-- WHAT IS BEING ASKED --
If a line in the records below holds the string "ErrEvt", count it; give only the total.

(Stored data)
* * * * * * * * *

/-- What becomes of a contribution: the state after it, or `none` with whether it waits as a held one. -/
def State.tryContrib (s : State) (m : TallyMsg) (held : Bool) : Except Bool State :=
  if s.ras.fence.isSome then .ok (s.bump kHOLEDROP)
  else if s.resetting then .ok (s.sendNotice m 9)
  else
    match s.judge m held with
    | .wait h => .error (held || h)
    | .reject c => .ok (s.rejectContrib m c)
    | .stage row h =>
      match (s.slot m.slot.toNat).desc with
      | none => .ok s
      | some d =>
        let k := row.getD ((s.slot m.slot.toNat).rows (bufOf (stampTick m.stamp))).length
        let r := s.stageRow m d row.isNone k
        .ok (if h && r.2 then r.1.bump (pTALLY + 0x12C) else r.1)

/-- A contribution waits behind every one of its source that still waits (R216). -/
def behind (kept : List (TallyMsg × Bool)) (m : TallyMsg) : Bool := kept.any fun x => x.1.src == m.src && x.1.su == m.su

/-- A TALLY message arrives: its stamp is measured, and it acts or waits in the network interface (R211, R216, R217). -/
def State.contribIn (s : State) (m : TallyMsg) : State :=
  let wait (s : State) (held : Bool) : State := { s with tally := { s.tally with waiting := s.tally.waiting ++ [(m, held)] } }
  let s := if s.ras.fence.isSome || s.resetting then s else s.noteSkew m
  if behind s.tally.waiting m then wait s false
  else
    match s.tryContrib m false with
    | .ok s' => s'
    | .error h => wait s h

/-- Judges the waiting contributions again, oldest first; those of a source behind one that still waits wait too. -/
def State.retryContribs (s : State) (kept : List (TallyMsg × Bool)) : List (TallyMsg × Bool) → State
  | [] => { s with tally := { s.tally with waiting := kept } }
  | m :: ms =>
    if behind kept m.1 then s.retryContribs (kept ++ [m]) ms
    else
      match s.tryContrib m.1 m.2 with
      | .ok s' => s'.retryContribs kept ms
      | .error h => s.retryContribs (kept ++ [(m.1, h)]) ms

def State.serveWaiting (s : State) : State :=
  if s.tally.waiting.isEmpty then s else s.retryContribs [] s.tally.waiting

/-! ## Descriptor reads (R212) -/

/-- A descriptor is rejected: SLOT_BAD, and the active arm bit is cleared. -/
def State.slotBad (s : State) (n : Nat) : State :=
  let s := s.setSlot n { s.slot n with unread := false, desc := none }
  let s := s.setReg64 (pTALLY + 0x10C) (s.reg64 (pTALLY + 0x10C) &&& ~~~(1#64 <<< n))
  s.raiseErr pTALLY ⟨4, n, s.stamp, 0#64⟩

/-- The descriptor of a newly armed slot is read. -/
def State.readDesc (s : State) (n : Nat) (flips : UnitFlips) : State :=
  let base := (s.reg64 (pTALLY + 0x104)).toNat + 32 * n
  match s.rangeCheck tallyAcc base 32 with
  | some _ => s.slotBad n
  | none =>
    let u := base / 32
    let r := (s.charge 5 1).readUnit u 3 (s.weightClass u) 0xF#4 flips
    if r.2.2 then r.1.slotBad n
    else
      match parseDesc r.2.1 with
      | some d =>
        if r.1.descRanges d then r.1.setSlot n { r.1.slot n with unread := false, desc := some d } else r.1.slotBad n
      | none => r.1.slotBad n

/-- The lowest newly armed slot is read next. -/
def State.nextUnread (s : State) : Option Nat := s.tally.slots.findIdx? fun t => t.unread

/-! ## Arming changes at a bell (R213) -/

def State.armSlots (s : State) (old new : DWord) (tick : BitVec 40) : State :=
  let slots := s.tally.slots.zipIdx.map fun x =>
    let was := old.getLsbD x.2
    let now := new.getLsbD x.2
    if now && !was then
      ({ unread := true, desc := none, armedAt := tick, disarmedAt := none, rows0 := [], rows1 := [] } : TallySlot)
    else if was && !now then { x.1 with unread := false, disarmedAt := some tick }
    else x.1
  { s with tally := { s.tally with slots := slots } }

/-! ## The operations of an apply (R221) -/

/-- Flags of TALLY_FLAGS from those of an operation: INV 0, OVF 1, UFL 3. -/
def tallyFlags (f : TFlags) : Word :=
  w32 (bit (f.getLsbD 0) 0 + bit (f.getLsbD 1) 1 + bit (f.getLsbD 2) 3)

/-- binary32 ADD. -/
def addF32 (a b : FVal) : BitVec 32 × TFlags :=
  let inv := a.isInf && b.isInf && a.sign != b.sign
  let r := to32 .rne (a.add b)
  (r.1, r.2.toTile ||| (if inv then tfINV else 0))

/-- The larger (or smaller) of two values, the first where they are equal; `z`: -0 lies below +0. -/
def pickSecond (max : Bool) (o : Ordering) : Bool := if max then o == .lt else o == .gt

/-- binary32 MAX and MIN. -/
def maxF32 (max : Bool) (x y : BitVec 32) : BitVec 32 :=
  let a := dec32 x
  let b := dec32 y
  if a.isNan || b.isNan then nan32
  else
    let v := if pickSecond max (a.cmpZ b) then b else a
    (to32 .rne v).1

/-- F32C MAX and MIN: on equal values the first is kept, bit for bit (R113); a pair taken over is written as R77 says. -/
def maxPair (max : Bool) (x y : Pair) : Pair :=
  let a := x.value
  let b := y.value
  if a.isNan || b.isNan then Pair.nan else if pickSecond max (a.cmpZ b) then y.canon else x

def pairOf (n : Nat) : Pair := ⟨w32 n, w32 (n / 2 ^ 32)⟩
def Pair.num (p : Pair) : Nat := p.s.toNat + 2 ^ 32 * p.e.toNat

/-- The two's-complement number of `w` bits. -/
def ofTwos (w n : Nat) : Int := (BitVec.ofNat w n).toInt
def toTwos (w : Nat) (x : Int) : Nat := (BitVec.ofInt w x).toNat

/-- ADD, MAX (1) or MIN (2) of two integers in `w` bits. -/
def combineInt (op w : Nat) (r c : Int) : Int × TFlags :=
  match op with
  | 0 => holdInt w tfOVF (r + c)
  | 1 => (if r < c then c else r, 0)
  | _ => (if c < r then c else r, 0)

/-- One term combined into the running value, both as the numbers that their bytes spell. -/
def combine (fmt op : Nat) (r c : Nat) : Nat × TFlags :=
  match fmt with
  | 0x0 =>
    if op = 0 then
      let x := addF32 (dec32 (w32 r)) (dec32 (w32 c))
      (x.1.toNat, x.2)
    else ((maxF32 (op == 1) (w32 r) (w32 c)).toNat, 0)
  | 0xA =>
    if op = 0 then
      let x := merge (pairOf r) (pairOf c)
      (x.1.num, x.2)
    else ((maxPair (op == 1) (pairOf r) (pairOf c)).num, 0)
  | 0x9 =>
    let x := combineInt op 32 (ofTwos 32 r) (ofTwos 32 c)
    (toTwos 32 x.1, x.2)
  | _ =>
    let x := combineInt op 128 (ofTwos 128 r) (ofTwos 128 c)
    (toTwos 128 x.1, x.2)

/-- The terms of one element combined in order. -/
def combineAll (fmt op : Nat) : Nat → List Nat → Nat × TFlags
  | r, [] => (r, 0)
  | r, c :: cs =>
    let x := combine fmt op r c
    let y := combineAll fmt op x.1 cs
    (y.1, x.2 ||| y.2)

/-- A vector's elements as numbers. -/
def elems (size : Nat) (b : List Byte) : Nat → List Nat
  | 0 => []
  | n + 1 => leNat (b.take size) :: elems size (b.drop size) n

/-- The combination of whole vectors, element by element: the first vector holds the first terms. -/
def combineVecs (fmt op : Nat) : List Nat → List (List Nat) → List Nat × TFlags
  | [], _ => ([], 0)
  | r :: rs, vs =>
    let x := combineAll fmt op r (vs.filterMap List.head?)
    let y := combineVecs fmt op rs (vs.map List.tail)
    (x.1 :: y.1, x.2 ||| y.2)

/-- The elements of a vector at `off` whose bytes touch a bad unit. -/
def badElems (off size count : Nat) (bad : List Nat) : List Nat :=
  (List.range count).filter fun j =>
    (List.range (unitsIn (off + j * size) size)).any fun k => bad.contains ((off + j * size) / 32 + k)

/-! ## Applying (R220 to R223) -/

/-- Rows in ascending order of source ID. -/
def insertRow (r : Nat × TallyRow) : List (Nat × TallyRow) → List (Nat × TallyRow)
  | [] => [r]
  | x :: xs => if r.2.src.toNat < x.2.src.toNat then r :: x :: xs else x :: insertRow r xs
def sortRows (rs : List (Nat × TallyRow)) : List (Nat × TallyRow) := rs.foldr insertRow []

/-- The cycles that a slot occupies (R220). -/
def TallyDesc.cycles (d : TallyDesc) (k : Nat) : Nat :=
  4 + (if d.replace then 0 else d.blocks) + k * (1 + d.blocks) + d.blocks

/-- Goes through the slots of an apply: INCOMPLETE ones are passed over in the same cycle; the first complete one is worked
on (R220, R222). -/
def State.pickSlot (s : State) (tick : BitVec 40) (cycles : Nat) : List Nat → State
  | [] => ({ s with tally := { s.tally with apply := none } }).setReg (pTALLY + 0x130) (w32 cycles)
  | n :: ns =>
    let p := bufOf tick
    match (s.slot n).desc with
    | none => s.pickSlot tick cycles ns
    | some d =>
      let rs := completeRows d ((s.slot n).rows p)
      if rs.length < d.expect then
        let e := s.incompleteEvt n 1 rs.length tick
        ((s.markIncomplete n p).raiseErr pTALLY e).pickSlot tick cycles ns
      else
        { s with tally := { s.tally with
            apply := some ⟨tick, ⟨n, d, sortRows rs⟩, ns, cycles + d.cycles rs.length⟩ } }

/-- The slots armed for a tick. -/
def State.armedSlots (s : State) (u : BitVec 40) : List Nat :=
  (List.range 64).filter fun n => (s.slot n).armedFor u

/-- C reaches A (R220, R225). An apply whose slot in progress has not completed goes before the new one (R223). -/
def State.applyStart (s : State) : State :=
  let tick := s.bell.tick - 1
  let slots := s.armedSlots tick
  if s.bell.unsync then
    let r := s.incompleteAll 1 tick slots
    r.1.raiseErrs pTALLY r.2
  else if slots.isEmpty then s
  else if s.tally.apply.isSome then { s with tally := { s.tally with due := some (tick, slots) } }
  else s.pickSlot tick 0 slots

/-- The apply that waited for the slot in progress begins. -/
def State.startDue (s : State) : State :=
  match s.tally.apply, s.tally.due with
  | none, some (tick, slots) => ({ s with tally := { s.tally with due := none } }).pickSlot tick 0 slots
  | _, _ => s

/-- Reads the rows of the slot in progress: their elements and the elements read from bad units. -/
def State.readRows (s : State) (d : TallyDesc) (p : Nat) : List (Nat × TallyRow) → State × List (List Nat) × List Nat
  | [] => (s, [], [])
  | r :: rs =>
    let off := d.rowAt p r.1 + 64
    let x := s.spxRead 3 [] off d.total
    let y := x.1.readRows d p rs
    (y.1, elems d.size x.2.1 d.count :: y.2.1, badElems off d.size d.count x.2.2 ++ y.2.2)

/-- An element as DEST receives it: an F32C pair as R77 says. -/
def TallyDesc.written (d : TallyDesc) (v : Nat) : Nat := if d.fmt = 0xA then (pairOf v).canon.num else v

/-- Writes the results of DEST; a unit with an element whose term was uncorrectable is poisoned whole (R361). -/
def State.writeTallyDest (s : State) (d : TallyDesc) (vals : List Nat) (bad : List Nat) : State :=
  let s := s.spxWrite d.dest (vals.flatMap fun v => leBytes (d.written v) d.size)
  let units := (bad.flatMap fun j =>
    (List.range (unitsIn (d.dest + j * d.size) d.size)).map fun k => (d.dest + j * d.size) / 32 + k).eraseDups
  units.foldl State.poisonUnit s

/-- The work of one slot: terms read, combined and written; flags and the done counter. -/
def State.applySlot (s : State) (tick : BitVec 40) (w : TallyWork) : State :=
  let d := w.desc
  let p := bufOf tick
  let r := s.readRows d p w.rows
  let x := if d.replace then (r.1, [], []) else r.1.spxRead 3 [] d.dest d.total
  let vecs := if d.replace then r.2.1 else elems d.size x.2.1 d.count :: r.2.1
  let bad := r.2.2 ++ (if d.replace then [] else badElems d.dest d.size d.count x.2.2)
  let c := combineVecs d.fmt d.op (vecs.headD []) vecs.tail
  let s := x.1.writeTallyDest d c.1 bad
  let fl := tallyFlags c.2
  let old := s.reg (pTALLY + 0x11C)
  let s := if fl &&& ~~~old = 0#32 then s else (s.setReg (pTALLY + 0x11C) (old ||| fl)).raise pTALLY 7
  if d.doneEn then s.syncAdd (ctr d.done) 1#32 else s

/-- The slot in progress is done: its buffer is released and the next slot starts. -/
def State.applyDone (s : State) : State :=
  match s.tally.apply with
  | none => s
  | some a =>
    let s := s.applySlot a.tick a.cur
    let s := s.setSlot a.cur.slot ((s.slot a.cur.slot).setRows (bufOf a.tick) [])
    (s.pickSlot a.tick a.cycles a.todo).startDue

/-! ## At a bell (R223, R224) -/

/-- An apply that has not finished at the bell: every slot but the one in progress is abandoned. -/
def State.abandonApply (s : State) : State × List ErrEvt :=
  match s.tally.apply with
  | none => (s, [])
  | some a =>
    let r := s.incompleteAll 2 a.tick a.todo
    let d := s.tally.due.getD (0, [])
    let q := r.1.incompleteAll 2 d.1 d.2
    ({ q.1 with tally := { q.1.tally with apply := some { a with todo := [] }, due := none } },
      ⟨6, a.todo.length + d.2.length, s.stamp, 0#64⟩ :: (r.2 ++ q.2))

/-- A tick load that is not the old tick + 1: staged rows are discarded. -/
def State.loadDiscard (s : State) (tick : BitVec 40) : State × List ErrEvt :=
  let armed := s.reg64 (pTALLY + 0x10C)
  let hit := (List.range 64).filter fun n =>
    armed.getLsbD n && !((s.slot n).rows0.isEmpty && (s.slot n).rows1.isEmpty)
  let es := hit.map fun n => s.incompleteEvt n 3 (s.rowsDone n 0 + s.rowsDone n 1) (tick - 1)
  let s := hit.foldl (fun s n => (s.markIncomplete n 0).markIncomplete n 1) s
  ({ s with tally := { s.tally with slots := s.tally.slots.map fun t => { t with rows0 := [], rows1 := [] } } }, es)

end Sys2Proof.Machine
end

* * * * * * * * *

-- EXERCISE RESPONSE --
2